UK Prime Minister Boris Johnson on Monday urged Northern Ireland’s fractious political parties to set aside disputes over post-Brexit trade rules which are preventing power-sharing, during a visit to the province that showed few signs of success.
Johnson held separate meetings with the leaders of the five biggest Northern Irish parties, in a bid to get them to form a new executive nearly two weeks after pro-Irish party Sinn Fein scored a historic elections win.
Its first victory in voting for the devolved Stormont assembly should see the party claim the role of first minister, but has collided with tensions over Brexit to result in stalemate.
The runners-up, the pro-UK Democratic Unionist Party (DUP), has refused to resume power-sharing — or even elect a new speaker allowing the assembly to sit — until Northern Ireland’s contentious trading rules are overhauled.
Unionist parties argue the so-called “Northern Ireland Protocol”, agreed as part of Britain’s 2019 withdrawal deal with the European Union, undermines its place within the UK because it mandates checks on goods arriving from England, Scotland and Wales.
Johnson’s government also insists the protocol is threatening the delicate balance of peace in Northern Ireland between the pro-Irish nationalist community and those in favour of continued union with the UK.
It has warned it will trigger a suspension clause in the agreement, or legislate to eliminate its requirements from UK law, unless the EU agrees to large-scale changes.
“We don’t want to scrap it, but we think it can be fixed,” Johnson told reporters after his meetings, insisting he had implored all Northern Ireland’s main parties to resume power-sharing.
“I said to the DUP in particular, we want to see you back in the executive… we want to see a speaker in the assembly,” he added. “You need the executive, you need the assembly”.
– ‘Decisive action’ –
But the DUP, which is demanding Johnson unilaterally overhauls the protocol before they will form a new executive, showed little sign of heeding his calls.
“The tabling of legislation is words. What I need is decisive action,” its leader Jeffrey Donaldson said. “We will examine what they do, we will make our own assessments… as to how we respond.”
Meanwhile, Sinn Fein president Mary Lou McDonald described its meeting as “fairly tough” and accused Johnson’s government of “placating the DUP”.
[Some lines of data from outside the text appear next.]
/-- Whether a routine of a work item keeps R94. -/
def routineOk (p : Program) (r : RoutineDecl) : Bool :=
  let crosses (q : Nat) : Bool := p.queues.any fun x =>
    x.num == q && (x.prod.core != x.cons.core || x.prod.rank.isSome || x.cons.rank.isSome)
  r.code.all fun o =>
    (o.signals.all fun s => s.core.isNone && s.rank.isNone && (match s.obj with | .flag _ => true | .counter _ => false)) &&
      !o.pushes.any crosses

/-- Whether code ends with END (R114). -/
def endsWell (code : List CodeOp) : Bool := code.getLast?.elim false fun o => o.isEnd

/-- The first routine that breaks R94 or lacks its END (R99): DETAIL of ROUTINE. -/
def routineBad (p : Program) : Option Nat :=
  ((p.routines.find? fun r => !routineOk p r || !endsWell r.code).map (·.index)).or
    ((p.cores.find? fun c => !endsWell c.code).map fun c => 0x10000 + c.core)

/-- Whether a constant of a wait or signal breaks R90. -/
def constBad (o : CodeOp) : Bool :=
  (o.waits.any fun w => match w.obj with
    | .flag i => decide (i > 255)
    | .counter i => decide (i > 63) || w.value == 0 || decide (w.value ≥ 2 ^ 32)) ||
  o.signals.any fun s =>
    (match s.obj with | .flag i => decide (i > 255) | .counter i => decide (i > 63)) ||
      match s.op with | .add v => v == 0 || decide (v > 65535) | _ => false

/-! ## Gate routines (R357) -/

/-- The lowest core of a group that no control routine takes. -/
def freeCoreOf (taken : List Nat) (g : Nat) : Option Nat := ((List.range 8).map fun i => 8 * g + i).find? fun c => !taken.contains c

/-- The core of the k-th gate routine: its turn's core group, or the next one with a free core. -/
def placeGate (groups : Nat) (taken : List Nat) (k : Nat) : Option Nat :=
  ((List.range groups).map fun i => (k + i) % max 1 groups).findSome? (freeCoreOf taken)

/-- Insertion of a placed routine by LAYER. -/
def insertGate (x : CoreProg) : List CoreProg → List CoreProg
  | [] => [x]
  | y :: ys => if x.placed.getD 0 < y.placed.getD 0 then x :: y :: ys else y :: insertGate x ys

/-- The control routines with their cores (R357). -/
def bindCores (groups : Nat) (cs : List CoreProg) : List CoreProg :=
  let fixed := cs.filter fun c => c.placed.isNone
  let gates := (cs.filter fun c => c.placed.isSome).foldl (fun l c => insertGate c l) []
  (gates.zipIdx).foldl (fun l x =>
    match placeGate groups (l.map fun (c : CoreProg) => c.core) x.2 with
    | some c => l ++ [({ x.1 with core := c } : CoreProg)]
    | none => l) fixed

/-- The program's checks, in the order of R575: 6, 9 to 13. `valid` says which ranks are in the job. -/
def Dev.programBad (d : Dev) (self : Nat) (valid : Nat → Bool) (p : Program) : Option LoadErr :=
  let absent := (programUnits self p).findSome? (unitAbsent d.grade)
  let rank := (progOps p).findSome? fun o => o.signals.findSome? fun s => s.rank.bind fun r => if valid r then none else some r
  ((((absent.map fun x => (⟨lrAbsent, x, false⟩ : LoadErr)).or
    (queuesBad self valid { p with cores := bindCores (d.n / 8) p.cores })).or
    ((routineBad p).map fun x => ⟨lrRoutine, x, false⟩)).or
    (((progOps p).find? constBad).map fun o => ⟨lrFlag, o.index, false⟩)).or (rank.map fun r => tableErr lrRank r 4)

/-! ## Groups, pools, the scale table, overrides -/

/-- Whether an FP32 code is a number from 0 to below 1. -/
def inUnit (v : Nat) : Bool := decide (v < 0x3F800000)

/-- Whether a group record keeps its limits (R311). -/
def groupOk (r : List Byte) : Bool :=
  let f (o n : Nat) : Nat := fieldAt r o n
  let fl := f 2 1
  let adamw := f 1 1 == 2
  f 0 1 == 1 && (f 1 1 == 1 || adamw) && bits fl 2 1 != 3 && bits fl 5 4 != 3 && !fl.testBit 7 &&
    (f 3 1 == 0x0C || f 3 1 == 0x08) && [1, 2, 3, 4, 8, 9].contains (f 4 1) && decide (2 ≤ f 5 1) && decide (f 5 1 ≤ 4) && decide (f 7 1 ≤ 15) &&
    (f 12 1 == 0 || decide (192 ≤ f 12 1)) && f 13 3 == 0 && inUnit (f 16 4) && (!adamw || inUnit (f 20 4)) &&
    (!fl.testBit 6 || (decide (0 < f 32 4) && decide (f 32 4 < 0x7F800000))) && decide (1000 ≤ f 36 4) &&
    decide (f 36 4 ≤ 10000000) && decide (f 40 4 ≤ 4096) && f 50 2 == 0 && f 68 4 == 0 && f 121 7 == 0 &&
    allZero (slice r 148 108)

/-- The group table's check (R312). -/
def Dev.loadGroups (d : Dev) : Option LoadErr × Dev :=
  if d.groupCount > 16384 then (some (tableErr lrGroup 16384 0), d)
  else
  let ((bs, e), d) := d.readTable lrGroup (d.groupAddr 0) d.groupCount 256
  (firstBad bs 256 e fun i r => if groupOk r then none else some (tableErr lrGroup i 0), d)

/-- A pool record (R342). -/
def poolOf (n : Nat) (r : List Byte) : Pool :=
  { num := n, kind := fieldAt r 1 1, spread := fieldAt r 2 1, pageLog2 := fieldAt r 3 1, mask := fieldAt r 4 1,
    tilesPerExtent := fieldAt r 6 2, capacity := fieldAt r 8 8, waitMax := fieldAt r 16 4, regions := [] }

/-- Whether a pool record that is in use keeps its limits (R342, R343). -/
def poolOk (g : Grade) (r : List Byte) : Bool :=
  let p := poolOf 0 r
  let present := maskOf (presentWells g)
  fieldAt r 0 1 == 1 && (p.kind == 1 || p.kind == 2) && decide (p.spread ≤ 2) && decide (11 ≤ p.pageLog2) &&
    decide (p.pageLog2 ≤ 30) && p.mask != 0 && (p.mask ||| present) == present && fieldAt r 5 1 == 0 &&
    (p.kind == 2 || p.capacity % 2 ^ p.pageLog2 == 0) && decide (p.waitMax ≤ 1000000) && allZero (slice r 20 44)

/-- The pool table's check (R342, R343): the host's pools. A group's POOL must name a VERSION pool. -/
def Dev.loadPools (d : Dev) : Except LoadErr (List Pool) × Dev :=
  let base := d.depot.poolBaseLo.toNat + d.depot.poolBaseHi.toNat * 2 ^ 32
  let ((bs, e), d) := d.readTable lrPool base 254 64
  let used (r : List Byte) : Bool := fieldAt r 1 1 != 0
  let bad (i : Nat) (r : List Byte) : Option LoadErr := if used r && !poolOk d.grade r then some (tableErr lrPool i 0) else none
  match firstBad bs 64 e bad with
  | some x => (.error x, d)
  | none =>
    let ps := (tableRows 64 254 bs).zipIdx.filterMap fun x => if used x.1 then some (poolOf x.2 x.1) else none
    let want := (List.range d.groupCount).map fun g => d.gField g 120 1
    match want.find? fun n => !ps.any fun p => p.num == n && p.kind == 2 with
    | some n => (.error (tableErr lrPool n 0), d)
    | none => (.ok ps, d)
“We have put it to him very directly that the absolute priority is getting government working here in the north,” she said.
“It’s not good enough for anybody, the DUP or the British government, to hold society here to ransom.”
Johnson’s spokesman in response reiterated the UK government’s view that the protocol is adversely impacting businesses in Northern Ireland and that “significant change” is needed to it.
Foreign Secretary Liz Truss will address parliament Tuesday “to set out the rationale for our approach”, he confirmed.
Johnson defended the approach, amid fears it could spark a trade war with Brussels, the UK’s largest trading partner, just as both sides are grappling with a cost-of-living crisis.
“We would love this to be done in a consensual way with our friends and partners, ironing out the problems… but to get that done, to have the insurance, we need to proceed with a legislative solution at the same time,” he said.
– ‘Compromise’ –
Earlier Monday, Irish Foreign Minister Simon Coveney warned London against taking unilateral action.
“Northern Ireland is about compromise and trying to find middle-ground positions that everybody can live with, to maintain political stability,” Coveney told journalists in Brussels.
“To act unilaterally to break international law, to not respect the democratic decisions in Northern Ireland would make matters significantly worse, not better, in terms of trying to solve the problems of the protocol.”
“That is the last thing Europe needs right now when we’re working so well together in the face of Russian aggression and responding to the support needed for Ukraine at this time.”
The protocol mandates checks on goods coming to the province from England, Scotland and Wales, to ensure no return of a physical border between Northern Ireland and EU member Ireland to the south.
The elimination of the hard border was a key strand of the 1998 Good Friday Agreement, which ended three decades of sectarian violence in Northern Ireland.
Johnson’s visit coincides with a delegation from the US Congress. The United States was a guarantor of the Good Friday Agreement, and has expressed alarm at the UK’s threats over the protocol.